>>>>
-- ==== Sys2Proof/Machine/Monitor.lean ====
section
/-! DEFINITION. The monitor ADC (regular sequence, injected conversions, system calibration, overrange) and the bias DACs with their clear causes (chapter 14), with the meanings of their commands. -/

namespace Sys2Proof.Machine

/-! ### The converter -/

/-- The MADC domain runs: ACTIVE and STANDBY of a device that has started (Table 11-2). -/
def Device.madcRuns (d : Device) : Bool := d.sup.boot == .running && decide (d.get F.PWR_STATUS_STATE < 2)

/-- A channel whose results are signed, of the 24 channels (R465, Table 14-1). -/
def monSigned (ch : Nat) : Bool := 22 ≤ ch

/-- The lowest and highest code of a channel (R480). -/
def monRange (ch : Nat) : Int × Int := if monSigned ch then (-0x80000, 0x7FFFF) else (0, 0xFFFFF)

/-- The next channel of the regular sequence after `last`, in rising order with wrap (R468). -/
def nextRegular (seq : Nat) (last : Option Nat) : Option Nat :=
  let on := (List.range 24).filter fun k => seq.testBit k
  match last with
  | none => on.head?
  | some l =>
    match on.find? (fun k => l < k) with
    | some k => some k
    | none => on.head?

/-- The next piece of work in the order of R469, if any. -/
def Device.nextWork (d : Device) : Option MonWork :=
  match d.mon.queue with
  | (ch, man) :: _ => some (.injected ch man)
  | [] =>
    match d.mon.cal with
    | some c => if 0 < c.left then some (.phase c.ch) else none
    | none => if d.flag F.MON_CTRL_RUN then (nextRegular (d.get F.MON_SEQ) d.mon.last).map .regular else none

/-- The channel of a piece of work. -/
def MonWork.chan : MonWork → Nat
  | .idle => 0
  | .regular c | .injected c _ | .phase c | .recovery c | .dropped c => c

/-- Show the converter in MON_STATUS (Table 14-7). WORK is stated for the four kinds it codes; during a recovery conversion it is open. -/
def Device.monShow (d : Device) : Device :=
  let d1 := ((d.set F.MON_STATUS_INJ_Q d.mon.queue.length).setB F.MON_STATUS_CAL_BUSY d.mon.cal.isSome).set
    F.MON_STATUS_CHAN d.mon.work.chan
  match d1.mon.work with
  | .idle => (d1.set F.MON_STATUS_WORK 0).set F.MON_STATUS_RECOVER 0
  | .regular _ => (d1.set F.MON_STATUS_WORK 1).set F.MON_STATUS_RECOVER 0
  | .injected _ _ => (d1.set F.MON_STATUS_WORK 2).set F.MON_STATUS_RECOVER 0
  | .phase _ | .dropped _ => (d1.set F.MON_STATUS_WORK 3).set F.MON_STATUS_RECOVER 0
  | .recovery _ =>
    let (d2, w) := d1.fresh
    (d2.set F.MON_STATUS_WORK (w.toNat % 4)).set F.MON_STATUS_RECOVER 1

/-- Start the next piece of work, behind a recovery conversion on its channel when one is due (R469, R482). -/
def Device.monStart (d : Device) : Device :=
  let d1 :=
    if !d.madcRuns then d.modMon fun m => { m with work := .idle }
    else
      match d.nextWork with
      | none => d.modMon fun m => { m with work := .idle }
      | some w =>
        if d.mon.recover then d.modMon fun m => { m with work := .recovery w.chan, recover := false }
        else
          d.modMon fun m => { m with
            work := w
            ofs := d.sget (F.MON_OFS w.chan)
            gain := d.get (F.MON_GAIN w.chan)
            queue := match w with | .injected _ _ => m.queue.drop 1 | _ => m.queue
            last := match w with | .regular c => some c | _ => m.last }
  d1.monShow

/-- An idle converter starts work (R469). -/
def Device.monKick (d : Device) : Device := if d.mon.work == .idle then d.monStart else d.monShow

/-- The conversion in progress becomes a readout (R467). -/
def Device.monRead (d : Device) (ch : Nat) (a : Analog) (inj man : Bool) : Device :=
  d.modMon fun m => { m with
    readouts := m.readouts ++ [{ ch := ch, analog := a, ofs := m.ofs, gain := m.gain, inj := inj, man := man }]
    recover := match a with | .inRange _ => m.recover | _ => true }

/-- An integration ends (R469, R474, R482). -/
def Device.integrationBoundary (d : Device) (a : Analog) : Device :=
  let d1 :=
    match d.mon.work with
    | .idle => d
    | .regular ch => d.monRead ch a false false
    | .injected ch man => d.monRead ch a true man
    | .phase _ =>
      d.modMon fun m => { m with
        cal := m.cal.map fun (c : CalStep) => { c with
          left := c.left - 1, done := c.done + 1
          sum := match a with | .inRange r => c.sum + r | _ => c.sum
          ovr := match a with | .inRange _ => c.ovr | _ => true }
        recover := match a with | .inRange _ => m.recover | _ => true }
    | .dropped _ => d.modMon fun m => { m with recover := match a with | .inRange _ => m.recover | _ => true }
    | .recovery _ => (d.bump F.MON_STALE_CNT).raise F.MON_INT_STATUS_STALE
  d1.monStart

/-! ### Results (R471, R477, R480, R481, R484) -/

/-- The calibrated result before its clamp: rounded towards minus infinity (R477). -/
def calibrated (raw ofs : Int) (gain : Nat) : Int := ((raw - ofs) * gain) / (2 ^ 18 : Nat)

/-- The result code of a readout, and whether it overranged. -/
def Readout.result (r : Readout) : Int × Bool :=
  let (lo, hi) := monRange r.ch
  match r.analog with
  | .ovr => (hi, true)
  | .under => (lo, true)
  | .inRange raw =>
    let c := calibrated raw r.ofs r.gain
    (clampInt lo hi c, c < lo || hi < c)

/-- A result code as its register holds it (R480). -/
def Device.monAlign (d : Device) (ch : Nat) (v : Int) : Word :=
  if d.get (F.MON_CHCFG_ALIGN ch) = 1 then BitVec.ofInt 32 (v * 4096) else BitVec.ofInt 32 v

/-- The CMIS monitor that a channel feeds, as an index of Table 14-3 without the module temperature. -/
def cmisMonitor (ch : Nat) : Option Nat :=
  if ch < 16 then some ch else if ch = 19 then some 16 else if ch = 20 then some 17 else if ch = 21 then some 18 else none

/-- The range of a CMIS monitor: 16 bits unsigned, and signed for Aux 1 and 2 (PRESUMED: CMIS 5). -/
def cmisRange (i : Nat) : Int × Int := if i < 17 then (0, 65535) else (-32768, 32767)

/-- A new result reaches its CMIS monitor (R484); without a slope in a calibration record the value is open. -/
def Device.cmisFeed (d : Device) (ch : Nat) (v : Int) : Device :=
  match cmisMonitor ch with
  | none => d
  | some i =>
    if !(d.get F.MON_SEQ).testBit ch then d
    else
      let slope := match d.sec.cal with
        | some c => c.slopes.find? fun (s : Nat × Int × Int) => s.1 == i
        | none => none
      let (lo, hi) := cmisRange i
      match slope with
      | some (_, s, o) => d.modMon fun m => { m with cmis := m.cmis.set i (clampInt lo hi (roundDiv (v * s) (2 ^ 16) + o)) }
      | none =>
        let (e, w) := d.fresh
        e.modMon fun m => { m with cmis := m.cmis.set i (clampInt lo hi w.toInt) }

/-- The oldest readout is written (R467). -/
def Device.resultWritten (d : Device) : Device :=
  match d.mon.readouts with
  | [] => d
  | r :: rest =>
    let d0 := d.modMon fun m => { m with readouts := rest }
    let (v, ovr) := r.result
    let w := d0.monAlign r.ch v
    let d1 := (d0.setReg (F.MON_RES r.ch).addr w).bump (F.MON_INFO_COUNT r.ch)
    let d2 := ((d1.setB (F.MON_INFO_INJ r.ch) r.inj).setB (F.MON_INFO_CAL r.ch) (r.ofs != 0 || r.gain != 0x40000)).setB
      (F.MON_INFO_OVR r.ch) ovr
    let d3 := if ovr then
        (d2.setReg F.MON_OVR.addr (d2.reg F.MON_OVR.addr ||| BitVec.ofNat 32 (2 ^ r.ch))).raise F.MON_INT_STATUS_OVR (BitVec.ofNat 32 r.ch)
      else d2
    let d4 := d3.cmisFeed r.ch v
    let d5 := if r.inj then d4.setReg F.MON_INJ_RES.addr w else d4
    if r.man then
      match d5.mft.waiting.find? (fun x => x.goal == .monConvert r.ch) with
      | some x =>
        (d5.modMft fun _ => { d5.mft with
          waiting := d5.mft.waiting.erase x, done := d5.mft.done ++ [{ man := x.man, status := stOk, r0 := w, r1 := 0 }] })
      | none => d5
    else d5

/-! ### Injection and calibration -/

/-- Queue an injected conversion; false when four are queued (R470). -/
def Device.inject4 (d : Device) (ch : Nat) (man : Bool) : Device × Bool :=
  if 4 ≤ d.mon.queue.length then (d, false)
  else ((d.modMon fun m => { m with queue := m.queue ++ [(ch, man)] }).monKick, true)

/-- A write to MON_INJ (R470). A number above 23 names no channel and queues nothing. -/
def Device.monInj (d : Device) (ch : Nat) : Device :=
  if 24 ≤ ch then d
  else
    let (e, ok) := d.inject4 ch false
    if ok then e else e.raise F.MON_INT_STATUS_INJ_FULL

/-- Start a calibration step (R474). -/
def Device.calStart (d : Device) (ch : Nat) (full man : Bool) : Device :=
  (d.modMon fun m => { m with
    cal := some { ch := ch, full := full, left := 2 ^ d.get F.MON_CAL_CTRL_CAL_AVG, done := 0, sum := 0, ovr := false, man := man } }).monKick

/-- A write of 1 to GO (R474, R476). -/
def Device.calGo (d : Device) : Device :=
  let ch := d.get F.MON_CAL_CTRL_CHANNEL
  if d.mon.cal.isSome || 24 ≤ ch || !d.madcRuns then d.raise F.MON_INT_STATUS_CAL_REFUSED
  else (d.set F.MON_CAL_CTRL_GO 1).calStart ch (d.flag F.MON_CAL_CTRL_STEP) false

/-- The coefficient that a step's mean gives, or its reason (R478). -/
def calCoef (c : CalStep) (ofs : Int) : Except Nat Nat :=
  let m := roundDiv c.sum c.done
  if c.ovr then .error 3
  else if !c.full then
    if 0x10000 < m.natAbs then .error 1 else .ok (ofSigned 20 m)
  else
    let t : Int := if monSigned c.ch then 0x78000 else 0xF0000
    if m - ofs ≤ 0 then .error 2
    else
      let g := roundDiv (t * 2 ^ 18) (m - ofs).toNat
      if g < 0x20000 || 0x80000 < g then .error 2 else .ok g.toNat

/-- A calibration step whose phases are done completes (R478, R479); an injection between two phases leaves the step as it is (R475). -/
def Device.calStepComplete (d : Device) : Device :=
  match d.mon.cal with
  | none => d
  | some c =>
    if 0 < c.left then d
    else
      let r := calCoef c (d.sget (F.MON_OFS c.ch))
      let d1 := match r with
        | .ok v => d.set (if c.full then F.MON_GAIN c.ch else F.MON_OFS c.ch) v
        | .error _ => d
      let reason := match r with | .ok _ => 0 | .error e => e
      let d2 :=
        if c.man then
          let (st, v) := match r with | .ok v => (stOk, v) | .error e => (stFailed, e)
          d1.settle (fun g => g == .monCal c.ch c.full) st (BitVec.ofNat 32 v)
        else (d1.set F.MON_CAL_CTRL_GO 0).set F.MON_CAL_CTRL_REASON reason
      ((d2.modMon fun m => { m with cal := none }).raise F.MON_INT_STATUS_CAL_DONE).monKick

/-- Abandon a calibration step: the integration in progress is never cut short (R467). -/
def Device.calAbandon (d : Device) : Device :=
  (d.modMon fun m => { m with cal := none, work := match m.work with | .phase c => .dropped c | w => w }).monKick

/-- A MON_CAL has been pending for 2 s (R479). -/
def Device.monCalTimeout (d : Device) : Device :=
  match d.mon.cal with
  | some c =>
    if c.man then (d.settle (fun g => g == .monCal c.ch c.full) stTimeout).calAbandon else d
  | none => d

/-- Entry to DORMANT or HIBERNATE abandons everything (R473). -/
def Device.monSleep (d : Device) : Device :=
  let d1 := d.settle (fun g => match g with | .monConvert _ => true | .monCal _ _ => true | _ => false) stBusy
  ((d1.modMon fun m => { m with work := .idle, queue := [], readouts := [], cal := none, last := none, recover := false }).set
    F.MON_CAL_CTRL_GO 0).monShow

/-! ### Bias DACs (R485 to R491) -/

/-- A channel is forced to its clear code (Table 14-5). -/
def Device.bdacForced (d : Device) (k : Nat) : Bool :=
  d.sup.unwritten.getLsbD k || d.flag F.BDAC_STATUS_CLRN_LOW || d.flag F.BDAC_STATUS_LATCHED
    || (decide (k < 8) && d.flag (F.LTX_STATUS_SQ_DIS k) && d.flag (F.LTX_CTRL_DIS_BIAS k))
    || d.flag F.SYS_SAFE_SAFE || d.flag F.THM_STATUS_SHUTDOWN

/-- The word in force at a ladder (BDAC_OUTk). -/
def Device.bdacOut (d : Device) (k : Nat) : Word := d.reg (if d.bdacForced k then F.BDAC_CLR k else F.BDAC_CODE k).addr

/-- The FORCED bits of BDAC_STATUS. -/
def Device.bdacForcedBits (d : Device) : Nat := ((List.range 16).filter d.bdacForced).foldl (fun s k => s + 2 ^ k) 0

/-- A write to BDAC_CODEk: the first after a reset ends its forcing (R487, R489, Table 14-5). -/
def Device.bdacCodeWrite (d : Device) (k : Nat) (w : Word) : Device :=
  let d1 := d.setReg (F.BDAC_CODE k).addr (w &&& fieldMask 16 0)
  (d1.modSup fun (q0 : Sup) => { q0 with unwritten := d1.sup.unwritten &&& ~~~ BitVec.ofNat 16 (2 ^ k) })

/-- CLRn goes low. -/
def Device.clrnFall (d : Device) : Device :=
  ((d.set F.BDAC_STATUS_CLRN_LOW 1).set F.BDAC_STATUS_LATCHED (d.get F.BDAC_CTRL_CLR_LATCH)).raise F.BDAC_INT_STATUS_CLR_PIN

/-- CLRn goes high: without the latch its clear ends. -/
def Device.clrnRise (d : Device) : Device :=
  if !d.flag F.BDAC_STATUS_CLRN_LOW then d
  else if d.flag F.BDAC_CTRL_CLR_LATCH then (d.set F.BDAC_STATUS_CLRN_LOW 0).set F.BDAC_STATUS_LATCHED 1
  else ((d.set F.BDAC_STATUS_CLRN_LOW 0).set F.BDAC_STATUS_LATCHED 0).raise F.BDAC_INT_STATUS_CLR_RELEASED

/-- A write of 1 to CLR_REL (R490). -/
def Device.clrRel (d : Device) : Device :=
  if d.flag F.BDAC_STATUS_CLRN_LOW || !d.flag F.BDAC_CTRL_CLR_LATCH || !d.flag F.BDAC_STATUS_LATCHED then d
  else (d.set F.BDAC_STATUS_LATCHED 0).raise F.BDAC_INT_STATUS_CLR_RELEASED

/-- A write of CLR_LATCH: at 0 the clear lasts only while CLRn is low (Table 14-5). -/
def Device.clrLatchWrite (d : Device) (b : Bool) : Device :=
  let d1 := d.setB F.BDAC_CTRL_CLR_LATCH b
  let low := d1.flag F.BDAC_STATUS_CLRN_LOW
  if b then (if low then d1.set F.BDAC_STATUS_LATCHED 1 else d1)
  else if d1.flag F.BDAC_STATUS_LATCHED then
    let d2 := d1.set F.BDAC_STATUS_LATCHED 0
    if low then d2 else d2.raise F.BDAC_INT_STATUS_CLR_RELEASED
  else d1

/-! ### Meanings -/

/-- MON_INJ (R470). -/
def execMonInj (ch : BitVec 5) (s : State) : Host.Outcome State Fault Refusal := .next { s with dev := s.dev.monInj ch.toNat }
/-- INTEGRATION_BOUNDARY (R469). -/
def execIntegrationBoundary (a : Analog) (s : State) : Host.Outcome State Fault Refusal := .next { s with dev := s.dev.integrationBoundary a }
/-- RESULT_WRITTEN (R467). -/
def execResultWritten (s : State) : Host.Outcome State Fault Refusal := .next { s with dev := s.dev.resultWritten }
/-- CAL_GO (R474). -/
def execCalGo (s : State) : Host.Outcome State Fault Refusal := .next { s with dev := s.dev.calGo }
/-- CAL_STEP_COMPLETE (R479). -/
def execCalStepComplete (s : State) : Host.Outcome State Fault Refusal := .next { s with dev := s.dev.calStepComplete }
/-- MON_CAL_TIMEOUT (R479). -/
def execMonCalTimeout (s : State) : Host.Outcome State Fault Refusal := .next { s with dev := s.dev.monCalTimeout }
/-- BDAC_CODE_WRITE (R487). -/
def execBdacCodeWrite (k : Berth) (w : Word) (s : State) : Host.Outcome State Fault Refusal := .next { s with dev := s.dev.bdacCodeWrite k.val w }
/-- BDAC_CLR_WRITE (R489). -/
def execBdacClrWrite (k : Berth) (w : Word) (s : State) : Host.Outcome State Fault Refusal :=
  .next { s with dev := s.dev.setReg (F.BDAC_CLR k.val).addr (w &&& fieldMask 16 0) }
/-- CLRN_FALL (R488). -/
def execClrnFall (s : State) : Host.Outcome State Fault Refusal := .next { s with dev := s.dev.clrnFall }
/-- CLRN_RISE (R488). -/
def execClrnRise (s : State) : Host.Outcome State Fault Refusal := .next { s with dev := s.dev.clrnRise }
/-- CLR_REL (R490). -/
def execClrRel (s : State) : Host.Outcome State Fault Refusal := .next { s with dev := s.dev.clrRel }

end Sys2Proof.Machine
end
<<<<
→ DIRECTIONS FOR THIS TASK
Could you filter the entries above for lines holding the string "clampInt" and copy them?

→ RESPONSE TO THIS TASK
    (clampInt lo hi c, c < lo || hi < c)
      | some (_, s, o) => d.modMon fun m => { m with cmis := m.cmis.set i (clampInt lo hi (roundDiv (v * s) (2 ^ 16) + o)) }
        e.modMon fun m => { m with cmis := m.cmis.set i (clampInt lo hi w.toInt) }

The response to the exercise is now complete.